• What you will do
Below are lines of data. Give the number of them that contain the string "codeSlice", and nothing else.

[Dataset entries]

========

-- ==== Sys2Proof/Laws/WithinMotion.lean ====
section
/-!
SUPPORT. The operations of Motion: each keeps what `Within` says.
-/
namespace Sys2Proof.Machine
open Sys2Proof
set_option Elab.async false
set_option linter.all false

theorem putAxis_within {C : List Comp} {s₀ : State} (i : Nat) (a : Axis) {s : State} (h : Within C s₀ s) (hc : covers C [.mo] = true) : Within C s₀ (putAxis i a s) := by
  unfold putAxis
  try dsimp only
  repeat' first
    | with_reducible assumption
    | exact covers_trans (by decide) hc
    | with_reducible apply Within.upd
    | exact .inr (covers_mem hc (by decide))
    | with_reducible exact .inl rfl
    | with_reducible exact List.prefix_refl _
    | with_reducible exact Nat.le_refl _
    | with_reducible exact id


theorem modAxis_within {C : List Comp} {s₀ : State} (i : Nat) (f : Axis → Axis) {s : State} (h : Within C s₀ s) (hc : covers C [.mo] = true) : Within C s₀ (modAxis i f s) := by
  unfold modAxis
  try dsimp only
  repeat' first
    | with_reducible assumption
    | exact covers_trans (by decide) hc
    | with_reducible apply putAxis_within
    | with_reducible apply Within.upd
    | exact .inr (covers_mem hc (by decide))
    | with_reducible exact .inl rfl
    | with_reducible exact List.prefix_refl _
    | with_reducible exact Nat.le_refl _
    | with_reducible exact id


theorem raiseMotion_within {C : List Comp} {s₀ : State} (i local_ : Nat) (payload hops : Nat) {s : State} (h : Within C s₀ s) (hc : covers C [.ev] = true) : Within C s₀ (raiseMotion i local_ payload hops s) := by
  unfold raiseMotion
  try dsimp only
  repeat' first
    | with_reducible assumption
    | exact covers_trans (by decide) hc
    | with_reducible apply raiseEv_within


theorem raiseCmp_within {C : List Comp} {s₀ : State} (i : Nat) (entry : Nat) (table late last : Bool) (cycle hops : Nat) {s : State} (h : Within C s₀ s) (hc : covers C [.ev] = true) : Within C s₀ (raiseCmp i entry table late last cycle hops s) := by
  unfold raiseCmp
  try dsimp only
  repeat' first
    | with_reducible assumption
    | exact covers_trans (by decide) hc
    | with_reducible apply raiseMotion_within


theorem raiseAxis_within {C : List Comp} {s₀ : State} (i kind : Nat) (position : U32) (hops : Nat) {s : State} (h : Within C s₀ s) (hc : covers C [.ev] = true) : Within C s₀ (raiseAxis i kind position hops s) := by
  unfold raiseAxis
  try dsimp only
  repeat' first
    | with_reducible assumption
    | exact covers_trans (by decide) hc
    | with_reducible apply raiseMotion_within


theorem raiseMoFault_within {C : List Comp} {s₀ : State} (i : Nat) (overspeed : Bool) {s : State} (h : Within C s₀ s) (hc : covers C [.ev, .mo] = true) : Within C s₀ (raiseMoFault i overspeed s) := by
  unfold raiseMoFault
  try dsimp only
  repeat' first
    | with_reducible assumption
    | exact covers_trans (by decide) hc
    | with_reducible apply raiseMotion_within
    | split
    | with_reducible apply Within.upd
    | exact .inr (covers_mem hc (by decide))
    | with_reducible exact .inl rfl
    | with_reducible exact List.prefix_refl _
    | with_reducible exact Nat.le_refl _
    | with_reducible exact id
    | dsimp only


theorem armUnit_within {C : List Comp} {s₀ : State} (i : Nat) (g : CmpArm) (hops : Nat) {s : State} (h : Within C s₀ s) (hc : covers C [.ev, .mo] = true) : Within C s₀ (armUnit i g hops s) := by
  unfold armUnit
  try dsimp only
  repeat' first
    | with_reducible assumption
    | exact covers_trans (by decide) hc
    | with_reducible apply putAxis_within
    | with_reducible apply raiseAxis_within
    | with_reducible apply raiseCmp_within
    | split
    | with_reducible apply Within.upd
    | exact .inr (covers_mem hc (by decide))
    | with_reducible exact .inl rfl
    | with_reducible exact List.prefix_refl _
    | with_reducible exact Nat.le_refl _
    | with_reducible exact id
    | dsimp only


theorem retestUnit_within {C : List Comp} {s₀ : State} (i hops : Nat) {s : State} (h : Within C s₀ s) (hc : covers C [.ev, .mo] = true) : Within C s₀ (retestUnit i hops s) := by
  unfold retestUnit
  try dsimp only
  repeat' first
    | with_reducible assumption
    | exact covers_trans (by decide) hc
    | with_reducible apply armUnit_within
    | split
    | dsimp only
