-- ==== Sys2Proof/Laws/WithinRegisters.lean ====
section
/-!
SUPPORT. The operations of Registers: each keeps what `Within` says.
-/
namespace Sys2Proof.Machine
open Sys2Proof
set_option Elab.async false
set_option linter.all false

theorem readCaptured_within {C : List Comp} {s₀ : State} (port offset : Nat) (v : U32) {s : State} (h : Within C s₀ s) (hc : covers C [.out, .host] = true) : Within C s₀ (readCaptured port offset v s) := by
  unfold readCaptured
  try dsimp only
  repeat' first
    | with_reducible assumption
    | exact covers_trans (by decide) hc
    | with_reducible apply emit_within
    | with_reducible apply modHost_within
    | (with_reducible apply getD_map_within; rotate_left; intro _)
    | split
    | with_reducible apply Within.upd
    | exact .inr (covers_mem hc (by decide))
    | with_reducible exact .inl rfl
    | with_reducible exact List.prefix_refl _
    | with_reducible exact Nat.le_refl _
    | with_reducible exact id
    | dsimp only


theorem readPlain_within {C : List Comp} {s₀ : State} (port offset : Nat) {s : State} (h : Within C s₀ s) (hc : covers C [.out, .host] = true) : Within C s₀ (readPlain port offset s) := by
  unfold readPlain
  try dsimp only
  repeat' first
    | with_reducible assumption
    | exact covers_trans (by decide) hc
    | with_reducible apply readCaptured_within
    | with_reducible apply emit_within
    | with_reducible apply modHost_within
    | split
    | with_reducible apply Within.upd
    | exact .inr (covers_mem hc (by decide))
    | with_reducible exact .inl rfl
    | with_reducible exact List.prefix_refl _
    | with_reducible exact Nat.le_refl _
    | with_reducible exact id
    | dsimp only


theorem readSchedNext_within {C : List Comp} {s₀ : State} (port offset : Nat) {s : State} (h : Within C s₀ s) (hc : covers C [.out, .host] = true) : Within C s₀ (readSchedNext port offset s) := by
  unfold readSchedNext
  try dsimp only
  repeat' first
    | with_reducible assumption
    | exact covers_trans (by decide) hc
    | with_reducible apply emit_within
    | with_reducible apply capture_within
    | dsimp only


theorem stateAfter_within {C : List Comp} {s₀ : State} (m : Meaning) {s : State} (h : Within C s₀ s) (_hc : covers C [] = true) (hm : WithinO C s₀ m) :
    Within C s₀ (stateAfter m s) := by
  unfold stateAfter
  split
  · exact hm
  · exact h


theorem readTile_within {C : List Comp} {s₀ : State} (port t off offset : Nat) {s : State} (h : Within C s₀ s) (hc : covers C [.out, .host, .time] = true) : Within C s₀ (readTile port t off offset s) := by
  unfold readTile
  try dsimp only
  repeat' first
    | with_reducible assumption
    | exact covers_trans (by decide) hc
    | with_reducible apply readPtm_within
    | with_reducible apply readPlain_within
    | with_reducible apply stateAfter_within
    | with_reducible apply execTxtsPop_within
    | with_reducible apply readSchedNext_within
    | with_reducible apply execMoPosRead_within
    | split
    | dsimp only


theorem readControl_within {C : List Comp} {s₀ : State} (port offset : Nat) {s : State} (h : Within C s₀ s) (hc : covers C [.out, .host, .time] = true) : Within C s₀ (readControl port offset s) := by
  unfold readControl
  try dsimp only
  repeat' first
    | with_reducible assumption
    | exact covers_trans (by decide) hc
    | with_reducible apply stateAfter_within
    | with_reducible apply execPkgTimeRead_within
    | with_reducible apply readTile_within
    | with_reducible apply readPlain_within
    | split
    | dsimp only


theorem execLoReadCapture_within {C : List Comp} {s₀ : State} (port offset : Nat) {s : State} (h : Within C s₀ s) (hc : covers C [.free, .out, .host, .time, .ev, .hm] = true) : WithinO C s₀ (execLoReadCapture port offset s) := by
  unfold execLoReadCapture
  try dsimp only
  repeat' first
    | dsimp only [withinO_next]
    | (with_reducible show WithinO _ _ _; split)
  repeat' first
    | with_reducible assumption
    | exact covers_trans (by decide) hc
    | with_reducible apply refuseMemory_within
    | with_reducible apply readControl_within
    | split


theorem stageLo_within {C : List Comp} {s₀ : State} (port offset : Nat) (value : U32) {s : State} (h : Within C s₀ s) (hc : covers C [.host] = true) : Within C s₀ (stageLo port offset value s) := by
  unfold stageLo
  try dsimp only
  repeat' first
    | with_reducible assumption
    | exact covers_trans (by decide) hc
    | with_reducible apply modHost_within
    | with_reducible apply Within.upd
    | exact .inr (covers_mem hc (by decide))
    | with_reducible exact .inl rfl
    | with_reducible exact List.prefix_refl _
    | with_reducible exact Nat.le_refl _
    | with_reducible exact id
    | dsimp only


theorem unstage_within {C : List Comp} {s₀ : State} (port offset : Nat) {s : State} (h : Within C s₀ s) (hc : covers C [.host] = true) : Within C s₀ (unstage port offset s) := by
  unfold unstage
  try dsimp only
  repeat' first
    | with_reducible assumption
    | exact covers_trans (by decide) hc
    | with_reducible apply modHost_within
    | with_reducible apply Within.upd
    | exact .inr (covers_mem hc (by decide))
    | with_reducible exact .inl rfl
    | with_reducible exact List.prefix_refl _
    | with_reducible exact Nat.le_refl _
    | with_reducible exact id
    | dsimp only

========

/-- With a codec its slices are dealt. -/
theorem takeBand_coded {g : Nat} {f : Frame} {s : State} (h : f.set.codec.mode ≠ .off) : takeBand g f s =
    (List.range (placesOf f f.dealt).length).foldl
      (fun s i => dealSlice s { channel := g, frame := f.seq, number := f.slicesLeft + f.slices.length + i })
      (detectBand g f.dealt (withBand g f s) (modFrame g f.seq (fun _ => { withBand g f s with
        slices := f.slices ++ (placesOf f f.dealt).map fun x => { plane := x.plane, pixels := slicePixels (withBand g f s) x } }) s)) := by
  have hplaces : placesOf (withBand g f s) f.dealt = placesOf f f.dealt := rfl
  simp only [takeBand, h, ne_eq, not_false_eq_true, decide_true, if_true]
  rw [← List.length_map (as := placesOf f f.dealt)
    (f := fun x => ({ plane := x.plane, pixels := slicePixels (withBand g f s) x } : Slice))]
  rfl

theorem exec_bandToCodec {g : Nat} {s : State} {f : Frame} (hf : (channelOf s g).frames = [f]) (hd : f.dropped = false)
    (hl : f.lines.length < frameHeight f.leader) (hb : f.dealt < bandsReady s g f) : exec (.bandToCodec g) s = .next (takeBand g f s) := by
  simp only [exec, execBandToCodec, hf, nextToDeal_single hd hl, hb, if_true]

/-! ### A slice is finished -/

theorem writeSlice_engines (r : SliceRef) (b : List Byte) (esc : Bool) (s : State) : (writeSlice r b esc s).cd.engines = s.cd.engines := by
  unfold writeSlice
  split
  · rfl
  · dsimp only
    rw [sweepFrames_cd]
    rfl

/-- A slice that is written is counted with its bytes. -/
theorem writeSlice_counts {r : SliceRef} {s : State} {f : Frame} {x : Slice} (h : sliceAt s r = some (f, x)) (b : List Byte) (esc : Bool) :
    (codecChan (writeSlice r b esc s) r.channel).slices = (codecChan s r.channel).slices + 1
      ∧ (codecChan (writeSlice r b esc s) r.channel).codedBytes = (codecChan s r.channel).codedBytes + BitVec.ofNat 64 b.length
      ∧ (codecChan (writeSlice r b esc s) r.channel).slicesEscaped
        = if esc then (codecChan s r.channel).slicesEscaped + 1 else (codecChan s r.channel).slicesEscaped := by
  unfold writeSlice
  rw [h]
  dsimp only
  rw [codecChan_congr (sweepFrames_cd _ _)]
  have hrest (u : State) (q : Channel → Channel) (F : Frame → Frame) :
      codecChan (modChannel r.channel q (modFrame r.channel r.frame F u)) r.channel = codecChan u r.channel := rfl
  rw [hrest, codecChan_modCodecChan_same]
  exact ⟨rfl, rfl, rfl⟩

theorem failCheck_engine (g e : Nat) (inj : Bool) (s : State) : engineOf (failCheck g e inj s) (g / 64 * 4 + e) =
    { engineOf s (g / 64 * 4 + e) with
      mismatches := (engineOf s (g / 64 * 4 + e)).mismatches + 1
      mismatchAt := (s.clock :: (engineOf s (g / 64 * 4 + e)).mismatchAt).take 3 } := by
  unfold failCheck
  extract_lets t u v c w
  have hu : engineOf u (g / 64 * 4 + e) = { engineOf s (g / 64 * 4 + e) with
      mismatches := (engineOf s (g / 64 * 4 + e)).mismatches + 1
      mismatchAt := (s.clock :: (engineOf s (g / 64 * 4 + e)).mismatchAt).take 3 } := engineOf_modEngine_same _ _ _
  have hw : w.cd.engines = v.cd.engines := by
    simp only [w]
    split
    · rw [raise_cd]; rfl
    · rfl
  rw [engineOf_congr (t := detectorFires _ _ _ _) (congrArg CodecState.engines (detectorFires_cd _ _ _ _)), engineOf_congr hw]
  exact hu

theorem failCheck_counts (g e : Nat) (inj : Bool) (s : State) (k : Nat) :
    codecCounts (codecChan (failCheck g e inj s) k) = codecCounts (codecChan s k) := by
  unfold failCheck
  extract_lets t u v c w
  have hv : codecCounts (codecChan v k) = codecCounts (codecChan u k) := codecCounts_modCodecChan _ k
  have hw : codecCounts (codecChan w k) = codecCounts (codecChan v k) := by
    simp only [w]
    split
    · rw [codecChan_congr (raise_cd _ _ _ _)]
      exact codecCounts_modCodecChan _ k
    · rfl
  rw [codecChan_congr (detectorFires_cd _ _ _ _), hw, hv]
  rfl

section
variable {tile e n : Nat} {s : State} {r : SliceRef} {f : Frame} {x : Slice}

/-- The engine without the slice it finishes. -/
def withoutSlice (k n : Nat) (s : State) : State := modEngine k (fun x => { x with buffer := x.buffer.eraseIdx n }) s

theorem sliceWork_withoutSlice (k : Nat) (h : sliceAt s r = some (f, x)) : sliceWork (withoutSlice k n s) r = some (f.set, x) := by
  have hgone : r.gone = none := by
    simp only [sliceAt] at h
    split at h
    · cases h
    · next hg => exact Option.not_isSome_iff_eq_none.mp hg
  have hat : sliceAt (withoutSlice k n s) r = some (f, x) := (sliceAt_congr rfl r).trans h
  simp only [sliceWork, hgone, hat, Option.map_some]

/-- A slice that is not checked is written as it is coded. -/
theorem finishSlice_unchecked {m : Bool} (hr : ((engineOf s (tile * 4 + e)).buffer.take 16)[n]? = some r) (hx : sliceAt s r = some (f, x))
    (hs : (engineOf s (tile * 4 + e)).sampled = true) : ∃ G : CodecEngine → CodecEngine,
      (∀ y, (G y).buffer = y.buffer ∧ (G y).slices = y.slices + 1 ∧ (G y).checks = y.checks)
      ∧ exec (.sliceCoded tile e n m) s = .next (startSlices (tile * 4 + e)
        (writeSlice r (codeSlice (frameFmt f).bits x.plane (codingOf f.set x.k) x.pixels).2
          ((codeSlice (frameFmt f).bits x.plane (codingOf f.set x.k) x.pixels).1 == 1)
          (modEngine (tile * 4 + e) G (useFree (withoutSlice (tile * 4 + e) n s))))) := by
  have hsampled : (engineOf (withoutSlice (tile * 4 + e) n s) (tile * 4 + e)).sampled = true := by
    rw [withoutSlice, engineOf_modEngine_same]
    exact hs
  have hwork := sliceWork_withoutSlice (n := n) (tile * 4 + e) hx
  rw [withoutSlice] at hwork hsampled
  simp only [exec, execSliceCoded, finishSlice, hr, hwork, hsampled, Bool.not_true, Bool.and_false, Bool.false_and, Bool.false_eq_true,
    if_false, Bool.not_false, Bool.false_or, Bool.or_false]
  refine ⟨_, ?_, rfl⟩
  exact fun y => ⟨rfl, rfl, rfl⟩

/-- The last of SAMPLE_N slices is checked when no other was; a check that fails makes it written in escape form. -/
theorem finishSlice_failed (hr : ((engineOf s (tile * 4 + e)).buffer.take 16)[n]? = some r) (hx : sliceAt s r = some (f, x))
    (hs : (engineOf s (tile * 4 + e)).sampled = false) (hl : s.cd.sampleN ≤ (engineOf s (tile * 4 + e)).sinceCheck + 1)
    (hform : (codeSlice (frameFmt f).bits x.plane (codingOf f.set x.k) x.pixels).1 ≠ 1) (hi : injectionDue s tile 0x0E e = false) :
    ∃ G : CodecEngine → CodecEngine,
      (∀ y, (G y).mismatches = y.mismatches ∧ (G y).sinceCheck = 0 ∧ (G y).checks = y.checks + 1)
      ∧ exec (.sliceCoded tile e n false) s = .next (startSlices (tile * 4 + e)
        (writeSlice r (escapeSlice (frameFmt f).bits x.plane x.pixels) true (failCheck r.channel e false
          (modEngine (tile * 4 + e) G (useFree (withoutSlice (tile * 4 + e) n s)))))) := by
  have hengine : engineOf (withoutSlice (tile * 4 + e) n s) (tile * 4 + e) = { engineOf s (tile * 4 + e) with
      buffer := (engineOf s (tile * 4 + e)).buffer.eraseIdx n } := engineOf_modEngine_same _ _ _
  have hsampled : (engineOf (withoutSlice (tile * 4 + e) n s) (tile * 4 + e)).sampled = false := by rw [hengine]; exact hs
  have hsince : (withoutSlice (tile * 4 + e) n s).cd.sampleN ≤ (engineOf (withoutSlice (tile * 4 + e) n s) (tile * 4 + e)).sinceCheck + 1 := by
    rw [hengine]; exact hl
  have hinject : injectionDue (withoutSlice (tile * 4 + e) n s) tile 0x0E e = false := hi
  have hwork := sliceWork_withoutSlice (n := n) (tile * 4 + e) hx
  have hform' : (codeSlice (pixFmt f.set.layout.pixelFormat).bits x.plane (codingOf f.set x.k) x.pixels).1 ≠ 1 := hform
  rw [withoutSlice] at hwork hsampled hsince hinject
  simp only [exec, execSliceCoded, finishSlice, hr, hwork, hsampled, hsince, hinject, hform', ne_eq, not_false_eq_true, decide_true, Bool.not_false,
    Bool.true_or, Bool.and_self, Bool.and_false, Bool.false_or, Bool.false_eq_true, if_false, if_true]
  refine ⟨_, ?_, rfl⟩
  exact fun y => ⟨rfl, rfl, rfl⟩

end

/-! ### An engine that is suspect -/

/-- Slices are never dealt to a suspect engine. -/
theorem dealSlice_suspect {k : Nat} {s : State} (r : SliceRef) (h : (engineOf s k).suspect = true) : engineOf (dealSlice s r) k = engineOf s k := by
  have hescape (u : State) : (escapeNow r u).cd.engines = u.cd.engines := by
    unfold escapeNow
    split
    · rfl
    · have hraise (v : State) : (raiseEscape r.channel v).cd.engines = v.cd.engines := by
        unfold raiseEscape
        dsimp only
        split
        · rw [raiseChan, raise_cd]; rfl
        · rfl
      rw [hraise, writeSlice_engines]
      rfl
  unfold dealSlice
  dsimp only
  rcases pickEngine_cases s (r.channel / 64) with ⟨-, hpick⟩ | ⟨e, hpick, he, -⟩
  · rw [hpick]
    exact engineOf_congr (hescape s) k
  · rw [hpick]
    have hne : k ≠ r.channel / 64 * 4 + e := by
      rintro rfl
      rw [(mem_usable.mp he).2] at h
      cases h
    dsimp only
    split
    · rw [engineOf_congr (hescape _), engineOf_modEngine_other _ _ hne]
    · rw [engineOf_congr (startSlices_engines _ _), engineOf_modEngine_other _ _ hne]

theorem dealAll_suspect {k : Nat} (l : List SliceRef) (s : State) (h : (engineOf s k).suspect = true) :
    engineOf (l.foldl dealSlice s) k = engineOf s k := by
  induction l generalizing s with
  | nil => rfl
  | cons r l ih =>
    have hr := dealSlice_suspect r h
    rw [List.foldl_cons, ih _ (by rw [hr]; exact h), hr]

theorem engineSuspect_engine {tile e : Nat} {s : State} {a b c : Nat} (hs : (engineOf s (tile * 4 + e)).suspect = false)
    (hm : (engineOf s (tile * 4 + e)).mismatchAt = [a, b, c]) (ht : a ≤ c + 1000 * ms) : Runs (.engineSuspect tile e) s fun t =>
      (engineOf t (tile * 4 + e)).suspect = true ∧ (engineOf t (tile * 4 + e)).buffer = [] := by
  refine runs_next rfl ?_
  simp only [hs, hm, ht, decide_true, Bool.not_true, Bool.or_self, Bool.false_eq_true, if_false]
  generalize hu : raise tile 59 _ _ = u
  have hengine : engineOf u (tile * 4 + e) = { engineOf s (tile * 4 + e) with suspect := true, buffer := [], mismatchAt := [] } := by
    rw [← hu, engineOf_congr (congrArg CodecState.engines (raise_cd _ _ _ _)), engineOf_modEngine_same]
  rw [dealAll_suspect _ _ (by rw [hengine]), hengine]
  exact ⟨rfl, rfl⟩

========

• Exercise output
4